T cells do not recognize self-healthy cytocytocytostic devices or tissues, but have a strong cytotoxic effect on tumor cells.
the production of tumor-specific T-cell products derived from exostemia provides a clinically feasible treatment for obtained T-cell metastasis.
technique can also be used to assess the sensitivity of tumor cells to T-cell-mediated killing and can be extended to analyze the efficacy of different points in the immunotherapy process.
biopsy: by sequencing circulating tumor DNA (ctDNA), obtaining liquid biopsy is a small and low-cost method to detect tumor genotype.

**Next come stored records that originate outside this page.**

-- ==== Sys2Proof/Tests/Slice0.lean ====
section
/-! SUPPORT. Small checks of the model: concrete commands on small states, ill-formed operands, and for every statement
a state that meets its hypotheses. -/
namespace Sys2Proof.Machine

set_option Elab.async false

/-- A device whose link is up, with Memory Space Enable and Bus Master Enable of PF0 set. -/
def linkedState : State := { State.reset with pcie := { State.reset.pcie with
  dlUp := true, speed := 5, width := 16, cfg := [(4, 0x00100006)], cfgEff := [(4, 0x00100006)] } }

/-- The same with eight virtual functions. -/
def vfState : State := { linkedState with pcie := { linkedState.pcie with
  cfg := [(4, 0x00100006), (0x158, 1), (0x160, 8)], cfgEff := [(4, 0x00100006), (0x158, 1), (0x160, 8)], vfLive := 8 } }

/-- The same with a message pending. -/
def pendingState : State := { linkedState with pcie := { linkedState.pcie with
  cfg := [(4, 0x00100006), (0xB0, 0x87FF0011)], pba := [5], msix := [(20, 0xFEE00000), (22, 0x41), (23, 0)] } }

/-- A read of WQ 0 is outstanding under tag 7. -/
def tagState (stale : Bool) (held : Option Nat) : State := { linkedState with
  tck := { linkedState.tck with boundaries := 10000 }
  pcie := { linkedState.pcie with tags := [{
    id := 7, fn := 0, slice := .ochre, wq := 0, idx := 0, purpose := .data, addr := 0, off := 0, len := 64, tries := 0,
    data := [], bad := [], issuedAt := 0, k := 5, normal := true, stale := stale, held := held }] } }

/-- PF0 in D3hot with PME_Status and PME_En set. -/
def pmeState : State := { linkedState with
  tck := { linkedState.tck with boundaries := 10 ^ 9 }
  pcie := { linkedState.pcie with cfg := [(4, 0x00100006), (0x44, 0x810B)], cfgEff := [(4, 0x00100006), (0x44, 0x810B)] } }

/-- A root key in slot 3. -/
def keyedState : State := { State.reset with vkeep := { State.reset.vkeep with
  slots := [(3, ⟨some ⟨7, 1, 0x41, 0⟩, none, some false, 1⟩)] } }

/-- The shadow plan bank holds a plan that passes every check. -/
def planReadyState : State := { State.reset with tck := { State.reset.tck with
  committed := true
  bank1 := [(0, 0x00020001), (1, 1), (2, 5), (4, 1221209759), (16, 0x00010101)] } }

/-- A running DRAM channel 0. -/
def dramState : State := { State.reset with mem := [(0, { MemChan.reset with st := .running, committed := true })] }

/-- The same with the link up. -/
def memState : State := { linkedState with mem := [(0, { MemChan.reset with st := .running, committed := true })] }

/-- The shadow coefficient bank holds a short table that passes every check. -/
def coefReadyState : State := { State.reset with gov := { State.reset.gov with coef1 := [(0, 0x00010001), (4, 0xAC9F8202)] } }

/-- Queue record 5 of PF0, with a WQ of 16 entries and a ring of 16 entries of its own. -/
def recordWords (valid rx : Bool) : Table Word :=
  [(winQueue + 320, 0x10000), (winQueue + 328, 0x20000), (winQueue + 336, 0), (winQueue + 340, if rx then 0x00050414 else 0x00050404),
   (winQueue + 348, 1)] ++ (if valid then [(winQueue + 380, 1)] else [])

/-- A device whose link is up with the record of queue 5 written. -/
def recordedState (valid rx : Bool) : State := (recordWords valid rx).foldl (fun s e => wr s e.1 e.2) linkedState
def recordState (valid : Bool) : State := recordedState valid false

/-- The same record in force, its WQ served, with credits and the given entries in hand. -/
def queuedState (rx : Bool) (items : List WorkItem) : State :=
  let base := recordedState true rx
  { base with
    cred := { base.cred with
      work := [(acct 2 0, 4), (acct 3 0, 200), (acct 3 1, 200), (acct 3 2, 200)]
      buffer := [(acct 2 0, 4), (acct 3 0, 200), (acct 3 1, 200), (acct 3 2, 200)]
      energy := [(acct 2 0, 4), (acct 3 0, 200), (acct 3 1, 200), (acct 3 2, 200)] }
    queues := { base.queues with
      wq := [(5, { freshWq with pi := 3, seen := 3, served := true, quiet := false })], items := items } }
def workState (items : List WorkItem) : State := queuedState false items

/-- An entry of WQ 5 at index 0. -/
def someItem : WorkItem :=
  { wq := 5, idx := 0, fn := 0, stage := .ready, bytes := [], needs := [], retries := [], buf := [], segs := [], hops := 0
    admitted := false, cells := 0, done := 0, out := [], outAt := 0, rxd := none, lastAdvance := 0, advanced := 0 }

/-- A TX entry of one segment of 100 bytes whose total_len is `total`. -/
def txBytes (total : Nat) : List Byte :=
  [1, 1, 0, 0] ++ leBytes 2 total ++ [0, 1] ++ List.replicate 8 0 ++ leBytes 8 0x1000 ++ leBytes 4 100 ++ List.replicate 4 0
    ++ List.replicate 32 0

/-- A FILL of 4 bytes, and a COPY of 2 bytes. -/
def fillBytes (dram : Nat) : List Byte :=
  [3, 0, 0, 0] ++ leBytes 4 dram ++ leBytes 8 0x4000 ++ leBytes 8 4 ++ List.replicate 40 7
def copyBytes (src dst : Nat) : List Byte :=
  [4, 0, 0, 0] ++ List.replicate 4 0 ++ leBytes 8 src ++ leBytes 8 dst ++ leBytes 8 2 ++ List.replicate 32 0

/-- A frame of 72 bytes as the pipeline holds it, and a descriptor that sends it to receive queue 5. -/
def someFrame : Frame :=
  { port := some 0, entry := none, fn := 0x7FF, data := List.replicate 72 9, fcs := [0, 0, 0, 0], flen := 76, whole := true
    bad := false, flags := 0, cls := 0, time := 0, cells := 1, poison := [], meta32 := 0, tsReq := false, refs := 1
    charges := [], grow := [], late := [], ctBy := [], lenField := none, mismatch := false, discard := false, decrypted := false }
def someDesc : Desc :=
  { view := ⟨0, [], 0⟩, port := 7, cls := 0, queue := 5, meta32 := 0, fixes := [], ts := ⟨0, 0, none⟩, enc := none, sf := true
    cut := none, decap := false, cells := 1, src := 0, layers := [], sealing := none, orig := true }
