-- ==== Sys2Proof/Word.lean ====
section
/-!
DEFINITION. The machine's bit-vector types (00_scope.md R9, R12; 30_encoding.md R61).
-/

namespace Sys2Proof

/-- A word: a register, a data-memory word, a latch value or the PC. `xlen` is the parameter `XLEN` (00_scope.md R9, R12). -/
abbrev Word (xlen : Nat) := BitVec xlen

/-- The immediate field of a record, 32 bits (30_encoding.md R61). -/
abbrev Imm := BitVec 32

/-- A register field of a record, 5 bits (30_encoding.md R61). -/
abbrev RegIndex := BitVec 5

/-- The opcode tag of a record, 6 bits (30_encoding.md R61). -/
abbrev Opcode := BitVec 6

/-- A record word, the value of the code-memory read port, 64 bits (30_encoding.md R61). -/
abbrev RecordWord := BitVec 64

end Sys2Proof
end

the molecular structure of gliomas using CSF ctDNA is more sensitive than detecting ctDNA from the blood.
more importantly, the genome structure of gliomas in cerebrospinal fluid, including extensive genetic changes, is very similar to that of tumor biopsies and can track the evolution of EGFR signaling pathfours.
Outlook The progress of immunotherapy is related to the inaccuracy of preclinical models to some extent, preclinical studies cannot consistently demonstrate drug responses that are therapeutically active in patients, and lack the strict characteristics of human gliomas.

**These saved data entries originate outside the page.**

-- ==== Sys2Proof/Machine/LoadStore.lean ====
section
/-!
DEFINITION. The load and store instructions (42_loadstore.md).
-/

namespace Sys2Proof.Machine

variable {xlen : Nat}

/-- LOAD `Rd,Rs1,#imm` (42_loadstore.md R141). -/
def execLoad (rd rs1 : RegIndex) (imm : Imm) (s : State) : Result :=
  runSteps
    { dec := CoreState.decodeWith { used := [rd, rs1], sources := [rs1], fill1 := some rs1, fill2 := none, dests :=
        [rd] }
      ex := fun t => t.formAddress (addw t.eLatch.rs1Value (immWord imm))
      mem := CoreState.loadWord
      wb := CoreState.commitResult rd } s

/-- LDI `Rd,Rs1,#imm`: as LOAD, and `rs1 <- base +w INC`; Writeback writes `rs1` first, then `rd`, so that the loaded word
is kept when they are one register (42_loadstore.md R142; 40_pipeline.md R85). -/
def execLdi (rd rs1 : RegIndex) (imm : Imm) (s : State) : Result :=
  runSteps
    { dec := CoreState.decodeWith
        { used := [rd, rs1], sources := [rs1], fill1 := some rs1, fill2 := none, dests := [rd, rs1] }
      ex := fun t => t.formAddressInc rs1 (addw t.eLatch.rs1Value (immWord imm)) t.eLatch.rs1Value
      mem := CoreState.loadWord
      wb := fun t => (t.commitTo rs1 t.wLatch.newResultBuffer).commitResult rd } s

/-- STORE `Rs1,Rs2,#imm`: `rs1` is the data, `rs2` the base (42_loadstore.md R143). -/
def execStore (rs1 rs2 : RegIndex) (imm : Imm) (s : State) : Result :=
  runSteps
    { dec := CoreState.decodeWith
        { used := [rs1, rs2], sources := [rs1, rs2], fill1 := some rs1, fill2 := some rs2, dests := [] }
      ex := fun t => t.formAddress (addw t.eLatch.rs2Value (immWord imm))
      mem := CoreState.storeWord } s

/-- STI `Rs1,Rs2,#imm`: as STORE, and `rs2 <- base +w INC` (42_loadstore.md R144). -/
def execSti (rs1 rs2 : RegIndex) (imm : Imm) (s : State) : Result :=
  runSteps
    { dec := CoreState.decodeWith
        { used := [rs1, rs2], sources := [rs1, rs2], fill1 := some rs1, fill2 := some rs2, dests := [rs2] }
      ex := fun t => t.formAddressInc rs2 (addw t.eLatch.rs2Value (immWord imm)) t.eLatch.rs2Value
      mem := CoreState.storeWord
      wb := fun t => (t.commitTo rs2 t.wLatch.newResultBuffer).retire } s

end Sys2Proof.Machine
end

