/-- HALT completes: it ends the run with `status = Halted`, counts the tick and itself, and changes nothing else
(44_system.md R153, R154). -/
def Obligations.HaltCompletes : Prop :=
  ∀ {xlen : Nat} (s : CoreState xlen), ∃ s1 s2 s3 s4, Passage .halt s s1 s2 s3 s4 ∧ s4.status = .halted ∧
    s4.clock = s.clock + 1 ∧
    s4.retired = s.retired + 1 ∧ s4.drained = true ∧ KeepsRegsBut [] s s4 ∧ KeepsFlags s s4 ∧ KeepsMemory s s4 ∧
    KeepsFetch s s4 ∧ s4.inputs = s.inputs

/-- NOP completes in Decode: it empties the Decode latch and changes nothing else: no register, no scoreboard bit, not
`retired`, and nothing goes to Execute, whatever registers its unused fields name (44_system.md R152; 40_pipeline.md
R106). -/
def Obligations.NopIsDroppedInDecode : Prop :=
  ∀ {xlen : Nat} (s : CoreState xlen), s.signals.stage = .dec →
    exec .nop ⟨_, s⟩ = .next ⟨_, { s with dLatch := { s.dLatch with hasInsn := false } }⟩

/-! ## Decode: dispatch, stall and fault -/

/-- An instruction that can dispatch does: its destinations and no other registers become pending, its source values are
the bypass entries where they are valid and the registers elsewhere, it moves to `E` live, and `D` becomes empty
(40_pipeline.md R99, R100, R101, R103). -/
def Obligations.DispatchMarksDestinations : Prop :=
  ∀ {xlen : Nat} (i : Instr) (s : CoreState xlen), i ≠ .nop → s.signals.stage = .dec → s.canDispatch i →
    ∃ t : CoreState xlen, exec i ⟨_, s⟩ = .next ⟨_, t⟩ ∧
      (∀ r, Bank.get t.sb r = true ↔ r ∈ destsOf i ∨ Bank.get s.sb r = true) ∧
      t.eLatch.hasInsn = true ∧ t.dLatch.hasInsn = false ∧ t.eLatch.pc = s.dLatch.pc ∧
      t.eLatch.instr = s.dLatch.instr ∧
      (∀ rd rs1 rs2 imm, i ∈ [Instr.add rd rs1 rs2, .sub rd rs1 rs2, .mul rd rs1 rs2, .div rd rs1 rs2, .and rd rs1 rs2,
          .or rd rs1 rs2, .xor rd rs1 rs2, .cmp rs1 rs2, .store rs1 rs2 imm, .sti rs1 rs2 imm] →
        t.eLatch.rs1Value = (if Bank.get s.bv rs1 = true then Bank.get s.byp rs1 else Bank.get s.regs rs1) ∧
        t.eLatch.rs2Value = (if Bank.get s.bv rs2 = true then Bank.get s.byp rs2 else Bank.get s.regs rs2)) ∧
      (∀ rd rs1 imm, i ∈ [Instr.addl rd rs1 imm, .subl rd rs1 imm, .load rd rs1 imm, .ldi rd rs1 imm, .jump rs1 imm] →
        t.eLatch.rs1Value = (if Bank.get s.bv rs1 = true then Bank.get s.byp rs1 else Bank.get s.regs rs1)) ∧
      t.regs = s.regs ∧ t.bv = s.bv ∧ t.byp = s.byp ∧ KeepsFlags s t ∧ KeepsMemory s t ∧ KeepsFetch s t ∧
      KeepsRun s t ∧ t.retired = s.retired ∧ t.mLatch = s.mLatch ∧ t.wLatch = s.wLatch

/-- MOVC, the conditional branches, JUMP and HALT dispatch in the tick they are decoded, whatever the scoreboard and the
bypass table hold (40_pipeline.md R104, R105). -/
def Obligations.HazardFreeInstructionsAlwaysDispatch : Prop :=
  ∀ {xlen : Nat} (s : CoreState xlen) (rd rs1 : RegIndex) (imm : Imm), s.signals.stage = .dec →
    ∀ i ∈ [Instr.movc rd imm, .bz imm, .bnz imm, .bp imm, .bnp imm, .jump rs1 imm, .halt],
      i.wellFormed s.inputs.cfg = true →
      ∃ t : CoreState xlen, exec i ⟨_, s⟩ = .next ⟨_, t⟩ ∧ t.eLatch.hasInsn = true ∧ t.dLatch.hasInsn = false ∧
        t.signals.stall = s.signals.stall ∧
        t.status = s.status

/-- An instruction with a checked source that is not ready stalls: the stall signal is raised and nothing else changes, so
that it is decoded again in the next tick (40_pipeline.md R98, R102, R107). -/
def Obligations.UnreadySourceStalls : Prop :=
  ∀ {xlen : Nat} (i : Instr) (s : CoreState xlen) (r : RegIndex), s.signals.stage = .dec →
    i.wellFormed s.inputs.cfg = true →
    r ∈ sourcesOf i → Bank.get s.bv r = false → Bank.get s.sb r = true →
    exec i ⟨_, s⟩ = .next ⟨_, { s with signals := { s.signals with stall := true } }⟩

urgent need for immunologic mouse models, genetically engineered mouse models, and animal models of heterogeneic transplanted gliomas from patients.
To implement the treatment recommendations of preclinical studies (Figure 2), it is also necessary to understand the parameters of glioma immune interaction to assess the immune status of individual tumors, explore drug resistance mechanisms at different stages of treatment and response, find drugs that can penetrate the blood-brain barrier, induce the normalization of blood vessels in tumors and the formation of highly expressed endodermic veins, and improve the sensitivity of immune cell transport and immunomodulation therapy.
identify key characteristics of glioma patients before treatment, stratin patients and predict treatment effectiveness.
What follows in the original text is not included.